There are also a couple of command line utilities

  • CodonFinder <FASTA-file> <Translation-table> {+|-} [<start>] [<end>]

    Prints codons in whole fasta file or between (optional) <start> and <end> parameters. The + or - parameter represents forward or reverse strand translation.

  • NucleotideToAminoacid <Translation-table> <nucleotide-sequence> [<frame>]

    Produces the aminoacid sequence for a given nucleotide sequence, optionally applying a <frame> before translation.

Contextual Product Information

All code is licensed under the GNU GPL v3 license - see LICENSE.txt in each code repository for license text. Documentation (contained in the Github wiki) is licensed under Creative Commons Attribution-Share Alike

Due to the extensive testing by the research stakeholders, the software is now robust, mature and fit for purpose. The ongoing maintenance of the software may occur in a number of ways, as appropriate:

  • Intersect provides a 3 month warranty period for the project
  • The team at the NSW Systems Biology Initiative may continue to enhance the software
  • Further enhancements and fixes may be done by Intersect, under the support and maintenance agreement between UNSW and Intersect. T he sustainability of the product has been considered throughout the project and the software has been designed to maximise future maintainability:

  • The software has an extensive suite of automated unit tests that clearly describe the expected behaviour of the code.

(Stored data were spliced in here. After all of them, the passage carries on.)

/-- `Obligations.LinkRequests`: its clauses 9, 10, 11, 12, 13, 14, 15, 16. -/
theorem wit_LinkRequests_2 :
    (∃ s : State, ∃ q : Req, ∃ p : Nat, ∃ e : Nat, ∃ b : Bytes, (Served s q 0x0605 48 .opOrTenant) ∧ (p < 8) ∧ (e < 4096) ∧
      (mayActOn (whoOf s q.mbx) (s.zal p).owner = true) ∧ (s.link.allot.get? e = some p) ∧ (b.length = 32) ∧ (aperBad b = false) ∧
      (aperHeld s p = false)) ∧
    (∃ s : State, ∃ q : Req, ∃ p : Nat, ∃ e : Nat, ∃ b : Bytes, (Served s q 0x0605 48 .opOrTenant) ∧ (p < 8) ∧ (e < 4096) ∧
      (mayActOn (whoOf s q.mbx) (s.zal p).owner = true) ∧ (s.link.allot.get? e = some p) ∧ (b.length = 32) ∧ (aperBad b = false) ∧
      ((s.zal p).oldBusy = true)) ∧
    (∃ s : State, ∃ q : Req, ∃ p : Nat, (Served s q 0x0606 8 .opOrTenant) ∧ (p < 8) ∧ (mayActOn (whoOf s q.mbx) (s.zal p).owner = true) ∧
      (aperHeld s p = false) ∧ (stagedOverlap s p = false)) ∧
    (∃ s : State, ∃ q : Req, ∃ p : Nat, (Served s q 0x0606 8 .opOrTenant) ∧ (p < 8) ∧ (mayActOn (whoOf s q.mbx) (s.zal p).owner = true) ∧
      (aperHeld s p = false) ∧ (stagedOverlap s p = true)) ∧
    (∃ s : State, ∃ q : Req, ∃ p : Nat, ∃ b : Bytes, (Served s q 0x0607 24 .opOrTenant) ∧
      (∀ x, s.parts.get? (s.zal p).owner = some x → pagesHeld s (s.zal p).owner < x.pageQuota) ∧ (p < 8) ∧
      (mayActOn (whoOf s q.mbx) (s.zal p).owner = true) ∧ (b.length = 16) ∧ (pageBad (s.link.pages.getD (s.zal p).owner []) b = false)) ∧
    (∃ s : State, ∃ q : Req, ∃ p : Nat, ∃ space : Nat, ∃ va : Nat, ∃ e : PageEntry, (Served s q 0x0608 16 .opOrTenant) ∧ (p < 8) ∧
      (mayActOn (whoOf s q.mbx) (s.zal p).owner = true) ∧ (((s.link.pages.getD (s.zal p).owner []).find? fun f => f.covers space va) = some e)) ∧
    (∃ s : State, ∃ q : Req, ∃ part : Nat, ∃ n : Nat, (Served s q 0x0609 8 .operator) ∧ (part < 16) ∧ (partExists s part = true) ∧
      ((s.parts.filter fun x => decide (x.1 ≠ part)) = []) ∧ (n ≤ 16777216) ∧ (pagesHeld s part ≤ n)) ∧
    (∃ s : State, ∃ q : Req, ∃ p : Nat, ∃ mask : Nat, (Served s q 0x060A 8 .operator) ∧ (p < 8) ∧ (mask < 128)) :=
  ⟨⟨za zb, rq 5 48, 3, 10, zaper, servedOf (by decide +kernel), by decide +kernel⟩,
   ⟨za { zb with oldBusy := true }, rq 5 48, 3, 10, zaper, servedOf (by decide +kernel), by decide +kernel⟩,
   ⟨za zb, rq 5 8, 3, servedOf (by decide +kernel), by decide +kernel⟩,
   ⟨zl (za zb) (fun l => { l with allot := [(10, 3), (11, 3)], aperB := [(10, aper1), (11, aper1)] }), rq 5 8, 3, servedOf (by decide +kernel),
     by decide +kernel⟩,
   ⟨za zb, rq 5 24, 3, zpage, servedOf (by decide +kernel), allSome (by decide +kernel), by decide +kernel⟩,
   ⟨zl (za { zb with cache := [pg0, page1, { page1 with va := 0x80000 }] }) (fun l => { l with pages := [(2, [page1, { page1 with va := 0x80000 }])] }),
     rq 5 16, 3, 5, 0x4FFFF, page1, servedOf (by decide +kernel), by decide +kernel⟩,
   ⟨za zb, rq 0x400 8, 2, 16777216, servedOf (by decide +kernel), by decide +kernel⟩,
   ⟨zs { zb with fecCorrected := 3, replays := 4, crcErrors := 5, retrains := 6, lateResponses := 7, protocolErrors := 8, fecUncorrectable := 9 },
     rq 0x400 8, 3, 0x55, servedOf (by decide +kernel), by decide +kernel⟩⟩

/-- `Obligations.LinkRequests`: its clauses 17, 18, 19, 20, 21. -/
theorem wit_LinkRequests_3 :
    (∃ s : State, ∃ q : Req, ∃ p : Nat, ∃ n : Nat, (Served s q 0x060B 64 .opOrTenant) ∧ (p < 8) ∧
      (mayActOn (whoOf s q.mbx) (s.zal p).owner = true) ∧ (s.link.streams.firstFree 4096 0 = some n) ∧ (ctxRoom s = true)) ∧
    (∃ s : State, ∃ q : Req, ∃ n : Nat, ∃ st : DfStream, (Served s q 0x060C 8 .opOrTenant) ∧ (s.link.streams.get? n = some st) ∧
      (mayActOn (whoOf s q.mbx) st.owner = true) ∧ (st.closing = false) ∧ (∀ x ∈ s.link.runs, x.2.stream ≠ n)) ∧
    (∃ s : State, ∃ q : Req, ∃ n : Nat, ∃ st : DfStream, (Served s q 0x060C 8 .opOrTenant) ∧ (s.link.streams.get? n = some st) ∧
      (mayActOn (whoOf s q.mbx) st.owner = true) ∧ (st.closing = false) ∧ (∃ x ∈ s.link.runs, x.2.stream = n)) ∧
    (∃ s : State, ∃ q : Req, ∃ n : Nat, ∃ index : Nat, ∃ st : DfStream, (Served s q 0x060D 8 .opOrTenant) ∧ (s.link.streams.get? n = some st) ∧
      (mayActOn (whoOf s q.mbx) st.owner = true) ∧ (indexTag s n st index = none)) ∧
    (∃ s : State, ∃ q : Req, ∃ n : Nat, ∃ index : Nat, ∃ k : Nat, ∃ st : DfStream, ∃ r : DfRun, (Served s q 0x060D 8 .opOrTenant) ∧
      (s.link.streams.get? n = some st) ∧ (mayActOn (whoOf s q.mbx) st.owner = true) ∧ (s.link.runs = [(k, r)]) ∧ (r.stream = n) ∧
      (r.index = index) ∧ (st.port = none) ∧ (st.closing = false) ∧ (r.stage = .waiting) ∧ ((s.track k).held = true) ∧
      ((s.track k).recorded = false) ∧ ((s.track k).owner = st.owner) ∧ (s.pkt.qps = []) ∧ (s.stor.ops = [])) :=
  ⟨⟨dstr dstream, rq 5 64, 3, 0, servedOf (by decide +kernel), by decide +kernel⟩,
   ⟨dstr dstream, rq 5 8, 12, dstream, servedOf (by decide +kernel), by decide +kernel⟩,
   ⟨df (.flushing 0 64) zb, rq 5 8, 12, dstream, servedOf (by decide +kernel), by decide +kernel⟩,
   ⟨dstr dstream, rq 5 8, 12, 5, dstream, servedOf (by decide +kernel), by decide +kernel⟩,
   ⟨{ dstr istream with link := { (dstr istream).link with runs := [(9, { drun .waiting with index := 2 })] } }, rq 5 8, 12, 2, 9, istream,
     { drun .waiting with index := 2 }, servedOf (by decide +kernel), by decide +kernel⟩⟩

  • This is augmented by a suite of integration tests created by the research stakeholders.
  • The code is open source so that other groups can contribute code back to the project.
  • Using Github makes it easy for changes from other groups to easily be incorporated back into the main code base.
  • The system has extensive documentation to explain the design and modules of the system.
  • Most of the software was developed in Java as this is the language that the research team at UNSW are familiar with.